Use Sophia to knock out your gen-ed requirements quickly and affordably. Learn more
×

Confidence Intervals

Author: Sophia

what's covered
This tutorial will cover the basics of confidence intervals, focusing on how to identify the z-critical value needed for a given confidence interval. Our discussion breaks down as follows:

Table of Contents

1. Confidence Intervals

Before we begin, it's important to note that sampling error is the inherent variability in the process of sampling. In a random sample, it occurs when you use a statistic, like a sample mean, to estimate the parameter, like a population mean. You won't always get exact accuracy with the sample mean, but you can use it to estimate the population mean. The idea is that you can be close.

When you take a larger sample, you're going to be, on average, closer. The sampling error, which is the amount by which the sample statistic is off from the population parameter, decreases. You get more consistently close values to the parameter when you take samples. When you calculate a margin of error in a study, you are approximating the sampling error.

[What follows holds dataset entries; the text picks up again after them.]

/-- A running command has a next state, unless the byte it accesses is outside `HOST_MEM`. -/
theorem step_afterAccess {s : State} (hwf : s.params.wf = true) (hbusy : s.fsm ≠ .idle) :
    ∃ t, step s = afterAccess s.params (accessedByte s) t := by
  cases hfsm : s.fsm with
  | idle => exact absurd hfsm hbusy
  | check =>
    have hnone : accessedByte s = none := by simp [accessedByte, hfsm]
    rw [hnone]
    cases hdecode : decode s.cmd with
    | ok i => exact step_check hwf hfsm hdecode ▸ exec_next i s
    | error e => exact ⟨reservedCommand s, by simp [step, hwf, hfsm, hdecode, afterAccess]⟩
  | xfer st => exact step_xfer hwf hfsm ▸ xferStep_afterAccess hfsm

/-- Settles O50: the byte accessed next decides the outcome. -/
theorem stuckOnlyOutsideHostMemory : Obligations.StuckOnlyOutsideHostMemory := by
  intro s hwf hbusy
  obtain ⟨t, ht⟩ := step_afterAccess hwf hbusy
  rw [ht]
  cases accessedByte s with
  | none => simp [afterAccess]
  | some a => simp +contextual [afterAccess]

end Sys2Proof.Machine
end

section
/-! A polled word, part by part: its launch, its polls, its timeout and its input (spec/43_transfer.md R177 to R183). -/

namespace Sys2Proof.Machine

/-- One state of a transfer, then the rest. -/
theorem Reaches.head {s t u : State} {st : XferState} (hwf : s.params.wf = true) (hfsm : s.fsm = .xfer st)
    (h : xferStep st s = .next t) (hrest : Reaches t u) : Reaches s u :=
  (Reaches.step (step_xfer hwf hfsm ▸ h)).trans hrest

/-- The first byte of a buffer, in `HOST_MEM` at the cursor itself. -/
theorem admits_first {p : Params} {a : Nat} {w : Width} (h : bufferAdmitted p (some a) (widthBytes w)) (ha : a < 2 ^ p.addrW) :
    admits p a = true := by
  have h0 := h a rfl 0 (by cases w <;> decide)
  rwa [addrAdd_zero ha] at h0

/-- The second byte of a halfword, in `HOST_MEM` one above the cursor. -/
theorem admits_second {p : Params} {a : Nat} (h : bufferAdmitted p (some a) (widthBytes .two)) :
    admits p (addrAdd p a 1) = true :=
  h a rfl 1 (by decide)

/-- At P_TEST with a word to send: more than 4 bits remain, and the output bytes are in `HOST_MEM` (R175, R177, R179). -/
structure WordReady (s : State) : Prop where
  wf : s.params.wf = true
  at_test : s.fsm = .xfer .pTest
  bits_left : 4 < s.xfer.rem
  running : s.xfer.stop = false
  out_cursor : ∀ a, s.xfer.op = some a → a < 2 ^ s.params.addrW
  out_admitted : bufferAdmitted s.params s.xfer.op (widthBytes (widthFor s.xfer.rem))

/-- From P_TEST past P_CLR_W: XFERLEN is set for the word's width and WC is cleared (R177, R178). -/
def cleared (s : State) : State :=
  { s with
    fsm := .xfer (if s.xfer.op.isSome then .pOutB0 else .pOutW)
    cfg := lenValue s.params (widthFor s.xfer.rem) s.cfg
    cause := rmwValue (causeDraw s s.causeReads) (wcMask s.params) 0
    causeReads := s.causeReads + 1
    xfer := { s.xfer with w := widthFor s.xfer.rem, t := causeDraw s s.causeReads, word := 0 }
    trace := s.trace ++
      [.regRead .cfg (regAddr s.params .cfg) s.cfg,
        .regWrite .cfg (regAddr s.params .cfg) (lenValue s.params (widthFor s.xfer.rem) s.cfg),
        .regRead .cause (regAddr s.params .cause) (causeDraw s s.causeReads),
        .regWrite .cause (regAddr s.params .cause) (rmwValue (causeDraw s s.causeReads) (wcMask s.params) 0)] }

theorem reaches_cleared {s : State} (h : WordReady s) : Reaches s (cleared s) := by
  refine ⟨5, ?_⟩
  simp [run, step, h.wf, h.at_test, xferStep, stepPTest, h.bits_left, h.running, stepPLenR, stepPLenW, stepPClrR, stepPClrW,
    goTo, goWith, emit, cleared, causeDraw]

/-- From there past P_OUT_W: the output word is assembled from the buffer's bytes and written to DOUT (R179). -/
def sent (s : State) : State :=
  { s with
    fsm := .xfer .pPoll
    dout := (outWord s.params s.mem s.xfer.op s.xfer.w).setWidth 32
    xfer := { s.xfer with word := outWord s.params s.mem s.xfer.op s.xfer.w, n := 0 }
    trace := s.trace ++ outReads s.params s.mem s.xfer.op s.xfer.w ++
      [.regWrite .dout (regAddr s.params .dout) ((outWord s.params s.mem s.xfer.op s.xfer.w).setWidth 32)] }

theorem reaches_sent {s : State} (hwf : s.params.wf = true)
    (hfsm : s.fsm = .xfer (if s.xfer.op.isSome then .pOutB0 else .pOutW)) (hword : s.xfer.word = 0)
    (hcursor : ∀ a, s.xfer.op = some a → a < 2 ^ s.params.addrW)
    (hbuffer : bufferAdmitted s.params s.xfer.op (widthBytes s.xfer.w)) : Reaches s (sent s) := by
  cases hop : s.xfer.op with
  | none =>
    rw [hop] at hfsm
    refine ⟨1, ?_⟩
    simp [run, step_xfer hwf hfsm, xferStep, stepPOutW, goWith, emit, sent, outWord, outReads, hop, hword]
  | some a =>
    rw [hop] at hbuffer hfsm
    have hfirst := admits_first hbuffer (hcursor a hop)
    cases hw : s.xfer.w with
    | one =>
      refine ⟨2, ?_⟩
      simp [run, step, hwf, hfsm, xferStep, stepPOutB0, memLoad_admitted hfirst, stepPOutW, goWith, emit, sent, outWord,
        outReads, hop, hw]
    | two =>
      rw [hw] at hbuffer
      have hsecond := admits_second hbuffer
      refine ⟨3, ?_⟩
      simp [run, step, hwf, hfsm, xferStep, stepPOutB0, stepPOutB1, memLoad_admitted, hfirst, hsecond, stepPOutW, goWith,
        emit, sent, outWord, outReads, hop, hw]

/-- Where poll number `q + 1` leads (R181). -/
def afterPoll (q : Nat) (s : State) : XferState :=
  if wcSet s.params (causeDraw s (s.causeReads + q)) then (if s.xfer.ip.isSome then .pInR else .pAdv)
  else if s.xfer.n + q + 1 < s.params.pollBound then .pPoll else .pTmo

/-- `q + 1` polls have been made (R181). -/
def polled (q : Nat) (s : State) : State :=
  { s with
    fsm := .xfer (afterPoll q s)
    cause := causeDraw s (s.causeReads + q)
    causeReads := s.causeReads + q + 1
    xfer := { s.xfer with n := s.xfer.n + q + 1 }
    trace := s.trace ++
      (List.range (q + 1)).map fun j => .regRead .cause (regAddr s.params .cause) (causeDraw s (s.causeReads + j)) }

/-- P_POLL makes one poll. -/
theorem xferStep_pPoll (s : State) : xferStep .pPoll s = .next (polled 0 s) := rfl

/-- One poll after `q + 1` others. -/
theorem polled_succ (q : Nat) (s : State) : polled 0 (polled q s) = polled (q + 1) s := by
  simp [polled, afterPoll, List.range_succ, causeDraw, Nat.add_assoc]

/-- The polls go on while they show WC = 0 and the bound is not met. -/
theorem run_polled {s : State} (hwf : s.params.wf = true) (hfsm : s.fsm = .xfer .pPoll) (q : Nat)
    (hmiss : ∀ j, j < q → wcSet s.params (causeDraw s (s.causeReads + j)) = false)
    (hbound : s.xfer.n + q < s.params.pollBound) :
    run (q + 1) s = .next (polled q s) := by
  induction q with
  | zero => rw [run_succ 0 (step_xfer hwf hfsm ▸ xferStep_pPoll s), run_zero]
  | succ q ih =>
    have hpoll : (polled q s).fsm = .xfer .pPoll := by
      simp [polled, afterPoll, hmiss q (Nat.lt_succ_self q)]
      omega
    have hstep : step (polled q s) = .next (polled (q + 1) s) := by
      rw [step_xfer (s := polled q s) hwf hpoll, xferStep_pPoll, polled_succ]
    rw [run_add 1 (ih (fun j hj => hmiss j (Nat.lt_succ_of_lt hj)) (by omega)), run_succ 0 hstep, run_zero]

/-- Host memory after the bytes of `d` are stored at `b` (R182). -/
def inMem (p : Params) (m : List Host.Cell) (b : Nat) (w : Width) (d : Word) : List Host.Cell :=
  match w with
  | .one => memPut m b (d.extractLsb' 0 8)
  | .two => memPut (memPut m b (d.extractLsb' 0 8)) (addrAdd p b 1) (d.extractLsb' 8 8)

/-- The accesses that store them, in order. -/
def inWrites (p : Params) (b : Nat) (w : Width) (d : Word) : List Event :=
  match w with
  | .one => [.memWrite b (d.extractLsb' 0 8)]
  | .two => [.memWrite b (d.extractLsb' 0 8), .memWrite (addrAdd p b 1) (d.extractLsb' 8 8)]

/-- DIN is read once and its bytes are stored at the in cursor `b` (R182). -/
def received (b : Nat) (s : State) : State :=
  { s with
    fsm := .xfer .pAdv
    din := dinDraw s s.dinReads
    dinReads := s.dinReads + 1
    mem := inMem s.params s.mem b s.xfer.w (dinDraw s s.dinReads)
    xfer := { s.xfer with d := dinDraw s s.dinReads }
    trace := s.trace ++ .regRead .din (regAddr s.params .din) (dinDraw s s.dinReads) ::
      inWrites s.params b s.xfer.w (dinDraw s s.dinReads) }

theorem reaches_received {s : State} {b : Nat} (hwf : s.params.wf = true) (hfsm : s.fsm = .xfer .pInR) (hip : s.xfer.ip = some b)
    (hcursor : b < 2 ^ s.params.addrW) (hbuffer : bufferAdmitted s.params (some b) (widthBytes s.xfer.w)) :
    Reaches s (received b s) := by
  have hfirst := admits_first hbuffer hcursor
  cases hw : s.xfer.w with
  | one =>
    refine ⟨2, ?_⟩
    simp [run, step, hwf, hfsm, xferStep, stepPInR, stepPInB0, memStore_admitted, hfirst, goWith, goTo, emit, received,
      inMem, inWrites, hip, hw]
  | two =>
    rw [hw] at hbuffer
    have hsecond := admits_second hbuffer
    refine ⟨3, ?_⟩
    simp [run, step, hwf, hfsm, xferStep, stepPInR, stepPInB0, stepPInB1, memStore_admitted, hfirst, hsecond, goWith, goTo,
      emit, received, inMem, inWrites, hip, hw]

/-- A halfword stored is read back, and every other byte is kept. -/
theorem memGet_inMem_two {p : Params} {m : List Host.Cell} {b : Nat} (d : Word) (hm : memWf m = true) (hne : b ≠ addrAdd p b 1) :
    memGet (inMem p m b .two d) b = d.extractLsb' 0 8 ∧ memGet (inMem p m b .two d) (addrAdd p b 1) = d.extractLsb' 8 8 ∧
      ∀ a, a ≠ b → a ≠ addrAdd p b 1 → memGet (inMem p m b .two d) a = memGet m a := by
  refine ⟨?_, ?_, fun a ha hb => ?_⟩
  · rw [inMem, memGet_memPut_of_ne _ _ hne, memGet_memPut _ _ hm]
  · rw [inMem, memGet_memPut _ _ (memPut_wf _ _ hm)]
  · rw [inMem, memGet_memPut_of_ne _ _ hb, memGet_memPut_of_ne _ _ ha]

/-- The word at its first poll, `n = 0`, after its launch. -/
theorem WordReady.reaches_first_poll {s : State} (h : WordReady s) : Reaches s (sent (cleared s)) :=
  (reaches_cleared h).trans (reaches_sent h.wf rfl rfl h.out_cursor h.out_admitted)

/-- `POLL_BOUND` polls without WC lead past P_TMO (R181, R183). -/
theorem reaches_timeout {s : State} (hwf : s.params.wf = true) (hfsm : s.fsm = .xfer .pPoll) (hn : s.xfer.n = 0)
    (hmiss : ∀ j, j < s.params.pollBound → wcSet s.params (causeDraw s (s.causeReads + j)) = false) :
    Reaches s (stepPTmo (polled (s.params.pollBound - 1) s)) := by
  have hpos := pollBound_pos hwf
  have hpolls := run_polled hwf hfsm (s.params.pollBound - 1) (fun j hj => hmiss j (by omega)) (by omega)
  have htmo : (polled (s.params.pollBound - 1) s).fsm = .xfer .pTmo := by
    simp [polled, afterPoll, hmiss (s.params.pollBound - 1) (by omega)]
    omega
  exact .trans ⟨_, hpolls⟩ (.head (s := polled _ s) hwf htmo rfl (.refl _))

/-- A poll with WC leads to the input of the word and past P_ADV (R181, R182). -/
theorem reaches_completion {s : State} {q b : Nat} (hwf : s.params.wf = true) (hfsm : s.fsm = .xfer .pPoll)
    (hq : s.xfer.n + q < s.params.pollBound)
    (hmiss : ∀ j, j < q → wcSet s.params (causeDraw s (s.causeReads + j)) = false)
    (hhit : wcSet s.params (causeDraw s (s.causeReads + q)) = true) (hip : s.xfer.ip = some b) (hcursor : b < 2 ^ s.params.addrW)
    (hbuffer : bufferAdmitted s.params (some b) (widthBytes s.xfer.w)) :
    Reaches s (stepPAdv (received b (polled q s))) := by
  have hpolls := run_polled hwf hfsm q hmiss hq
  have hin : (polled q s).fsm = .xfer .pInR := by simp [polled, afterPoll, hhit, hip]
  exact .trans ⟨_, hpolls⟩ ((reaches_received (s := polled q s) hwf hin hip hcursor hbuffer).trans
    (.head (s := received b _) hwf rfl rfl (.refl _)))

When you take a sample, you try to obtain values that accurately represent what's going on in the population.

EXAMPLE

For example, suppose you took a simple random sample of 500 people getting ready for an upcoming election in a town of 10,000, and found that 285 of those 500 plan to vote for a particular candidate. Your best guess, for the true proportion, in the population of the town that will vote for candidate y is the proportion that you got in your sample--285 out of 500, which is 57% of the town. That's your best guess, but you might be off by a little bit.

You don't know if the true proportion of people who will vote for that candidate is 57%, and that's why you report a margin of error in your poll.

From the margin of error, you can create what is called a confidence interval. A confidence interval is an interval that contains the likely values for a parameter. We base the confidence interval on our point estimate, and the width of the interval is affected by the confidence level and sample size.

The confidence interval can be found using the following formula:

formula to know
Confidence Interval
C I space equals space P o i n t space E s t i m a t e space plus-or-minus space M a r g i n space o f space E r r o r

The confidence interval is your point estimate, which is your best guess from your simple random sample, plus or minus the margin of error. You believe you are within a certain amount of the right answer with your point estimate.

term to know
Confidence Interval
An interval that contains likely values for a parameter. We base our confidence interval on our point estimate, and the width of the interval is affected by confidence level and sample size.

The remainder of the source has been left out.